(Stored items from a collection)
-- ==== Sys2Proof/Laws/Keys.lean ====
section
/-! SUPPORT. What the key store's shared operations do: the search for a free slot, the cache's eviction, a key made for a job. -/

namespace Sys2Proof.Machine

open Sys2Proof

/-! ### Slots -/

theorem State.withSlot_kslot (s : State) (i k : Nat) (f : KSlot → KSlot) :
    (s.withSlot i f).kslot k = if k = i then f (s.kslot i) else s.kslot k := by
  simp only [State.kslot, State.withSlot, State.withKeys, Tab.get_upd]

/-- The key store alone says what a slot is. -/
theorem State.kslot_congr {s t : State} (h : t.keys = s.keys) (k : Nat) : t.kslot k = s.kslot k := by
  simp only [State.kslot, h]

/-! ### The search for a free slot (09 R345) -/

/-- The `k`-th index of the search from `i`, cyclically over 1 to 2,097,151. -/
def cycAt (i k : Nat) : Nat := (i - 1 + k) % 2097151 + 1

theorem cycAt_succ (i k : Nat) : cycAt i (k + 1) = cycAt i k % 2097151 + 1 := by unfold cycAt; omega

theorem freeIndex_at (t : Tab KSlot) (i : Nat) : ∀ n j, ∃ m, m ≤ n ∧ freeIndex t n (cycAt i j) = cycAt i (j + m) ∧
    (∀ k, k < m → (t.find (cycAt i (j + k))).isSome = true) ∧ (m = n ∨ t.find (cycAt i (j + m)) = none) := by
  intro n
  induction n with
  | zero => intro j; exact ⟨0, Nat.le_refl _, rfl, fun k h => absurd h (Nat.not_lt_zero _), .inl rfl⟩
  | succ n ih =>
    intro j
    by_cases h : (t.find (cycAt i j)).isSome = true
    · obtain ⟨m, h1, h2, h3, h4⟩ := ih (j + 1)
      refine ⟨m + 1, by omega, ?_, ?_, ?_⟩
      · rw [freeIndex, if_pos h, ← cycAt_succ, h2]; congr 1; omega
      · intro k hk
        cases k with
        | zero => exact h
        | succ k => have := h3 k (by omega); rwa [show j + (k + 1) = j + 1 + k by omega]
      · rcases h4 with h4 | h4
        · exact .inl (by omega)
        · exact .inr (by rwa [show j + (m + 1) = j + 1 + m by omega])
    · refine ⟨0, by omega, by rw [freeIndex, if_neg h]; rfl, fun k h => absurd h (Nat.not_lt_zero _), .inr ?_⟩
      simpa using h

theorem Tab.find_mem {α : Type} : ∀ (t : Tab α) (k : Nat), (Tab.find t k).isSome = true → k ∈ t.map Prod.fst
  | [], _, h => by simp [Tab.find] at h
  | (a, v) :: t, k, h => by
    by_cases e : a = k
    · simp [e]
    · simp only [Tab.find, if_neg e] at h
      simp [Tab.find_mem t k h]

/-- The search for a free slot finds one while there is one (09 R345). -/
theorem freeIndex_free (t : Tab KSlot) (i : Nat) (h : t.length < 2097151) (h1 : 1 ≤ i) (h2 : i ≤ 2097151) :
    t.find (freeIndex t t.length i) = none ∧ 1 ≤ freeIndex t t.length i ∧ freeIndex t t.length i ≤ 2097151 := by
  obtain ⟨m, a, b, c, d⟩ := freeIndex_at t i t.length 0
  have e : cycAt i 0 = i := by unfold cycAt; omega
  rw [e] at b
  rw [b]
  refine ⟨?_, by unfold cycAt; omega, by unfold cycAt; omega⟩
  rcases d with d | d
  · by_contra hn
    have hs : (t.find (cycAt i (0 + m))).isSome = true := by
      cases hq : t.find (cycAt i (0 + m)) with
      | none => exact absurd hq hn
      | some _ => rfl
    have hsub : ((List.range (m + 1)).map (cycAt i)) ⊆ t.map Prod.fst := by
      intro x hx
      obtain ⟨k, hk, rfl⟩ := List.mem_map.mp hx
      rw [List.mem_range] at hk
      apply Tab.find_mem
      by_cases hkm : k = m
      · subst hkm; simpa using hs
      · have := c k (by omega); simpa using this
    have hnd : ((List.range (m + 1)).map (cycAt i)).Nodup := by
      rw [List.nodup_map_iff_inj_on List.nodup_range]
      intro x hx y hy hxy
      rw [List.mem_range] at hx hy
      unfold cycAt at hxy
      omega
    have := (hnd.subperm hsub).length_le
    simp at this
    omega
  · exact d
/-! ### The key cache (09 R365) -/

/-- An eviction takes slots out of the cache and changes nothing else of them. -/
theorem makeRoom_slots (n : Nat) : ∀ (f : Nat) (s : State) (k : Nat),
    { (makeRoom n f s).kslot k with cached := (s.kslot k).cached } = s.kslot k
  | 0, _, _ => rfl
  | f + 1, s, k => by
    unfold makeRoom
    split
    · rfl
    · split
      · rfl
      · rename_i i hi
        have h := makeRoom_slots n f (s.withSlot i (fun k => { k with cached := false })) k
        rw [State.withSlot_kslot] at h
        by_cases hk : k = i
        · subst hk
          simp only [if_true] at h
          have := congrArg (fun x : KSlot => { x with cached := (s.kslot k).cached }) h
          exact this
        · rw [if_neg hk] at h; exact h

/-- A slot comes into the cache; others leave it at most. -/
theorem fillCache_kslot (s : State) (i k : Nat) :
    (k = i → { (fillCache s i).kslot k with cached := (s.kslot k).cached, loadedAt := (s.kslot k).loadedAt } = s.kslot k ∧
      ((fillCache s i).kslot k).cached = true) ∧
    (k ≠ i → { (fillCache s i).kslot k with cached := (s.kslot k).cached } = s.kslot k) := by
  have h := makeRoom_slots (s.kslot i).lines s.keys.slots.length s k
  unfold fillCache
  rw [State.withSlot_kslot]
  constructor
  · intro e; subst e; rw [if_pos rfl]
    exact ⟨congrArg (fun x : KSlot => { x with loadedAt := (s.kslot k).loadedAt }) h, rfl⟩
  · intro e; rw [if_neg e]; exact h

/-! ### Ends of jobs -/

/-- A job that ends below 0x5000 returns no use: the key store is as before. -/
theorem finish_keys (s : State) (id st : Nat) (out : Bytes) (tc : Nat) (h : st < 0x5000) : (finish s id st out tc).keys = s.keys := by
  unfold finish
  rw [show decide (0x5000 ≤ st) = false by simp; omega]
  simp only [onlyIf, Bool.false_eq_true, if_false, State.withJob]
  exact (releaseUnits_writes (wm := 2185254016) (Writes.refl _ s) (by decide)).keys (by decide)

/-! ### A key made for a job (09 R345, R353) -/

/-- A key with the attributes of a job's block is made for it, from a state with its jobs and key store. -/
theorem createKey_made {s u : State} (hj : u.jobs = s.jobs) (hk : u.keys = s.keys) (id cls : Nat) (mat pub : Bytes) (kb : Nat)
    (out : Bytes) (tc lane : Nat) (hc : allocCheck s (s.job id).part = 0) :
    ∃ i, KeyMade s (createKey u id (attrSlot (parseAttr (s.job id).opa) cls (s.job id).part mat kb pub) (fun _ => out) tc lane) id i cls mat out
      tc := by
  have hlen : s.keys.slots.length < 2097151 := by
    unfold allocCheck at hc
    split at hc
    · simp at hc
    · split at hc
      · simp at hc
      · omega
  have hf := freeIndex_free s.keys.slots (u.drawNat.1 % 2097151 + 1) hlen (by omega) (by omega)
  refine ⟨freeIndex s.keys.slots s.keys.slots.length (u.drawNat.1 % 2097151 + 1), ?_⟩
  have ha : allocKey u (attrSlot (parseAttr (s.job id).opa) cls (s.job id).part mat kb pub) =
      (freeIndex s.keys.slots s.keys.slots.length (u.drawNat.1 % 2097151 + 1), (allocKey u (attrSlot (parseAttr (s.job id).opa) cls (s.job id).part mat kb pub)).2) := by
    unfold allocKey
    simp only [show u.drawNat.2.keys = s.keys from hk]
  generalize hi : freeIndex s.keys.slots s.keys.slots.length (u.drawNat.1 % 2097151 + 1) = i at *
  generalize hs1 : (allocKey u (attrSlot (parseAttr (s.job id).opa) cls (s.job id).part mat kb pub)).2 = s1 at *
  have h1 : ∀ k, s1.kslot k = if k = i then { attrSlot (parseAttr (s.job id).opa) cls (s.job id).part mat kb pub with state := 1, index := i, gen := s.genOf i } else s.kslot k := by
    intro k
    subst hs1
    unfold allocKey
    simp only [show u.drawNat.2.keys = s.keys from hk, State.withKeys, State.kslot, hi, Tab.get_set, State.genOf]
  have hq : s1.keys.queues = s.keys.queues := by
    subst hs1; unfold allocKey; simp only [State.withKeys, show u.drawNat.2.keys = s.keys from hk]
  have hj1 : s1.jobs = s.jobs := by subst hs1; unfold allocKey; exact hj
  have hi1 := h1 i
  rw [if_pos rfl] at hi1
  cases hv : (parseAttr (s.job id).opa).vol with
  | true =>
    have hvol : (attrSlot (parseAttr (s.job id).opa) cls (s.job id).part mat kb pub).vol = true := hv
    have he : createKey u id (attrSlot (parseAttr (s.job id).opa) cls (s.job id).part mat kb pub) (fun _ => out) tc lane =
        finishWith ((fillCache s1 i).withSlot i (fun k => { k with state := 2, created := u.dtbNs })) id 0 (toLE 8 (handleOf i (s1.kslot i)) ++ out) tc lane 0 := by
      unfold createKey; rw [ha]; simp only [hvol, if_true]
    have hkk : ∀ k, (createKey u id (attrSlot (parseAttr (s.job id).opa) cls (s.job id).part mat kb pub) (fun _ => out) tc lane).kslot k =
        ((fillCache s1 i).withSlot i (fun k => { k with state := 2, created := u.dtbNs })).kslot k := by
      intro k; rw [he]; exact State.kslot_congr (finish_keys _ _ _ _ _ (by decide)) k
    have hf1 := (fillCache_kslot s1 i i).1 rfl
    have hki := hkk i
    rw [State.withSlot_kslot, if_pos rfl] at hki
    have hfin := finishWith_ended ((fillCache s1 i).withSlot i (fun k => { k with state := 2, created := u.dtbNs })) id 0
      (toLE 8 (handleOf i (s1.kslot i)) ++ out) tc lane 0
    have e1 := hf1.1
    rw [hi1] at e1
    generalize (fillCache s1 i).kslot i = X at *
    have hx : X = { attrSlot (parseAttr (s.job id).opa) cls (s.job id).part mat kb pub with
        state := 1, index := i, gen := s.genOf i, cached := X.cached, loadedAt := X.loadedAt } := by
      have := congrArg (fun y : KSlot => { y with cached := X.cached, loadedAt := X.loadedAt }) e1
      exact this
    rw [hx] at hki
    refine ⟨hf.2.1, hf.2.2, hf.1, by rw [hki], by rw [hki]; rfl, by rw [hki]; rfl, by rw [hki]; rfl, by rw [hki]; rfl, by rw [hki]; rfl,
      by rw [hki]; rfl, by rw [hki]; rfl, by rw [hki]; rfl, by rw [hki]; rfl, by rw [hki]; rfl, ?_, ?_, ?_, ?_, ?_⟩
    · intro k hk'
      rw [hkk k, State.withSlot_kslot, if_neg hk']
      have := (fillCache_kslot s1 i k).2 hk'
      rw [h1 k, if_neg hk'] at this
      exact this
    · rw [hki, he, hfin.1.1.2.2.2, hi1]; rfl
    · rw [he]; exact hfin.1.1.2.2.1
    · intro _; exact ⟨by rw [hki], by rw [he]; exact hfin.1.1.1, by rw [he]; exact hfin.1.1.2.1⟩
    · intro h; rw [hv] at h; cases h
  | false =>
    have hvol : (attrSlot (parseAttr (s.job id).opa) cls (s.job id).part mat kb pub).vol = false := hv
    have hrk : (releaseUnits s1 id).keys = s1.keys := (releaseUnits_writes (wm := 2185254016) (Writes.refl _ s1) (by decide)).keys (by decide)
    have he : createKey u id (attrSlot (parseAttr (s.job id).opa) cls (s.job id).part mat kb pub) (fun _ => out) tc lane =
        (queueCommit (releaseUnits s1 id) 1 (s.job id).part (some id) i 0 []).withJob id (fun j => { j with
          phase := .waitCommit, out := toLE 8 (handleOf i (s1.kslot i)) ++ out, timeClass := tc, lane := lane }) := by
      unfold createKey; rw [ha]; simp only [hvol, Bool.false_eq_true, if_false]; rfl
    have hkk : ∀ k, (createKey u id (attrSlot (parseAttr (s.job id).opa) cls (s.job id).part mat kb pub) (fun _ => out) tc lane).kslot k =
        if k = i then { s1.kslot i with jseq := s1.keys.jseq + 1 } else s1.kslot k := by
      intro k; rw [he]
      simp only [State.kslot, State.withJob, queueCommit, State.withKeys, hrk, Tab.get_upd, Nat.reduceEqDiff, if_false]
    have hki := hkk i
    rw [if_pos rfl, hi1] at hki
    refine ⟨hf.2.1, hf.2.2, hf.1, by rw [hki], by rw [hki]; rfl, by rw [hki]; rfl, by rw [hki]; rfl, by rw [hki]; rfl, by rw [hki]; rfl,
      by rw [hki]; rfl, by rw [hki]; rfl, by rw [hki]; rfl, by rw [hki]; rfl, by rw [hki]; rfl, ?_, ?_, ?_, ?_, ?_⟩
    · intro k hk'
      rw [hkk k, if_neg hk', h1 k, if_neg hk']
    · rw [hki, he]; simp only [State.withJob_job, if_true, hi1]; rfl
    · rw [he]; simp only [State.withJob_job, if_true]
    · intro h; rw [hv] at h; cases h
    · intro _
      refine ⟨by rw [hki], by rw [he]; simp only [State.withJob_job, if_true], ?_⟩
      rw [he]
      simp only [State.withJob, queueCommit, State.withKeys, hrk, Tab.get_upd, if_true, hq]
      simp

end Sys2Proof.Machine
end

Description of the task:
In the entries above, the lines between the one holding "(out : Bytes) (tc lane" and the one holding "have hf := freeIndex_free", inclusive, are to be printed exactly as written, and those alone.

Solved exercise:
    (out : Bytes) (tc lane : Nat) (hc : allocCheck s (s.job id).part = 0) :
    ∃ i, KeyMade s (createKey u id (attrSlot (parseAttr (s.job id).opa) cls (s.job id).part mat kb pub) (fun _ => out) tc lane) id i cls mat out
      tc := by
  have hlen : s.keys.slots.length < 2097151 := by
    unfold allocCheck at hc
    split at hc
    · simp at hc
    · split at hc
      · simp at hc
      · omega
  have hf := freeIndex_free s.keys.slots (u.drawNat.1 % 2097151 + 1) hlen (by omega) (by omega)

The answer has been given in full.